In the listing beneath this line, copy exactly the lines starting with the one containing "s.consume.rateR = s.rateR := rfl" and going on through the one containing "call).fail = s.fail := rfl".
[Dataset excerpts]
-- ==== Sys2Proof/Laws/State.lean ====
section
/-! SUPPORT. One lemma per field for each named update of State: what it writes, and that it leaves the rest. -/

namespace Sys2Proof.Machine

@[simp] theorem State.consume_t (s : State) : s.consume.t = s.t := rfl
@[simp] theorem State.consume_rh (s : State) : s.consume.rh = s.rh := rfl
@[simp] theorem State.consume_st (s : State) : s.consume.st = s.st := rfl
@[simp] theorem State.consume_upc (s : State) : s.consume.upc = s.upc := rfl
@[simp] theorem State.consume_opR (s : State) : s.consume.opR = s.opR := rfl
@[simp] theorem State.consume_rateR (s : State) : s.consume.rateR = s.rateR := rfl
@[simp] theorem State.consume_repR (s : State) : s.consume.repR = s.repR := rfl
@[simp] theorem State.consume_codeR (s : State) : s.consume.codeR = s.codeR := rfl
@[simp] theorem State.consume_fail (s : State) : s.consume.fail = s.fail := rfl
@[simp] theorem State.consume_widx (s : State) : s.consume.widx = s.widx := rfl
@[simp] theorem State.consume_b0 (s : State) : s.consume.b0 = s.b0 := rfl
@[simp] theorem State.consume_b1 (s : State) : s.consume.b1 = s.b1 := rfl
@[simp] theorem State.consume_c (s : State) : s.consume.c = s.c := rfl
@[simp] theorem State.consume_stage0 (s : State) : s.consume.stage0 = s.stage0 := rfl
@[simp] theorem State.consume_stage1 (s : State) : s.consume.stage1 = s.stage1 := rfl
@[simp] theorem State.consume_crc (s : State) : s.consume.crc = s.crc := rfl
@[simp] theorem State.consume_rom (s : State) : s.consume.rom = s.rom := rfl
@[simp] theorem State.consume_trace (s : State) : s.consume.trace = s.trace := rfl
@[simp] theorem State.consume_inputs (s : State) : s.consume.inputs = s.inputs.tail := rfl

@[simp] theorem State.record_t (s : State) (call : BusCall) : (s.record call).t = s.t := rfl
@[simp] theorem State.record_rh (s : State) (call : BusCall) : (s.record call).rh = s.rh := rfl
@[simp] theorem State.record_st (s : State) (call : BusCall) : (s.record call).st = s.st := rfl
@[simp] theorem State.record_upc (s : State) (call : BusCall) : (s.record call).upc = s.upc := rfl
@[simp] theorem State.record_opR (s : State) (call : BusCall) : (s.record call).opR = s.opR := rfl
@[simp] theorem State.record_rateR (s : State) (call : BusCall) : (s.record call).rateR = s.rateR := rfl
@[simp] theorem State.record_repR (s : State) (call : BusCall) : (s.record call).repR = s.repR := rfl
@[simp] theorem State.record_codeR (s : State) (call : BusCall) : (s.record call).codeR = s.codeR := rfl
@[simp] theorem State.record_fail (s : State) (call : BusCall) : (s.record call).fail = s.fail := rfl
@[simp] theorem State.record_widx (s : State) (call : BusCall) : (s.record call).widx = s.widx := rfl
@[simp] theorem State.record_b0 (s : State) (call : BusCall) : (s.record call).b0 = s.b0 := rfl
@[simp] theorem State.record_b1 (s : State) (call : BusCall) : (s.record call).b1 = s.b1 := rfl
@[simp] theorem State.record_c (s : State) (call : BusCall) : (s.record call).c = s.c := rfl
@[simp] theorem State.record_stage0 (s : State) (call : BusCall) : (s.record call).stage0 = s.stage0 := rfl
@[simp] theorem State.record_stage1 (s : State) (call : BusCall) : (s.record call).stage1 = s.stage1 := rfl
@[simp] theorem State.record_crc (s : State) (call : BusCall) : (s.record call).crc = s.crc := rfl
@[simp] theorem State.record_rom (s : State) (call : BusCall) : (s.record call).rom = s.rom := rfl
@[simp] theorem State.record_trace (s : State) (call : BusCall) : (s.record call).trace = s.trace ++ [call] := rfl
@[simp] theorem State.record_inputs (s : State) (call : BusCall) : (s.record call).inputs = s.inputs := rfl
[/Dataset excerpts]
Exercise response —
@[simp] theorem State.consume_rateR (s : State) : s.consume.rateR = s.rateR := rfl
@[simp] theorem State.consume_repR (s : State) : s.consume.repR = s.repR := rfl
@[simp] theorem State.consume_codeR (s : State) : s.consume.codeR = s.codeR := rfl
@[simp] theorem State.consume_fail (s : State) : s.consume.fail = s.fail := rfl
@[simp] theorem State.consume_widx (s : State) : s.consume.widx = s.widx := rfl
@[simp] theorem State.consume_b0 (s : State) : s.consume.b0 = s.b0 := rfl
@[simp] theorem State.consume_b1 (s : State) : s.consume.b1 = s.b1 := rfl
@[simp] theorem State.consume_c (s : State) : s.consume.c = s.c := rfl
@[simp] theorem State.consume_stage0 (s : State) : s.consume.stage0 = s.stage0 := rfl
@[simp] theorem State.consume_stage1 (s : State) : s.consume.stage1 = s.stage1 := rfl
@[simp] theorem State.consume_crc (s : State) : s.consume.crc = s.crc := rfl
@[simp] theorem State.consume_rom (s : State) : s.consume.rom = s.rom := rfl
@[simp] theorem State.consume_trace (s : State) : s.consume.trace = s.trace := rfl
@[simp] theorem State.consume_inputs (s : State) : s.consume.inputs = s.inputs.tail := rfl

@[simp] theorem State.record_t (s : State) (call : BusCall) : (s.record call).t = s.t := rfl
@[simp] theorem State.record_rh (s : State) (call : BusCall) : (s.record call).rh = s.rh := rfl
@[simp] theorem State.record_st (s : State) (call : BusCall) : (s.record call).st = s.st := rfl
@[simp] theorem State.record_upc (s : State) (call : BusCall) : (s.record call).upc = s.upc := rfl
@[simp] theorem State.record_opR (s : State) (call : BusCall) : (s.record call).opR = s.opR := rfl
@[simp] theorem State.record_rateR (s : State) (call : BusCall) : (s.record call).rateR = s.rateR := rfl
@[simp] theorem State.record_repR (s : State) (call : BusCall) : (s.record call).repR = s.repR := rfl
@[simp] theorem State.record_codeR (s : State) (call : BusCall) : (s.record call).codeR = s.codeR := rfl
@[simp] theorem State.record_fail (s : State) (call : BusCall) : (s.record call).fail = s.fail := rfl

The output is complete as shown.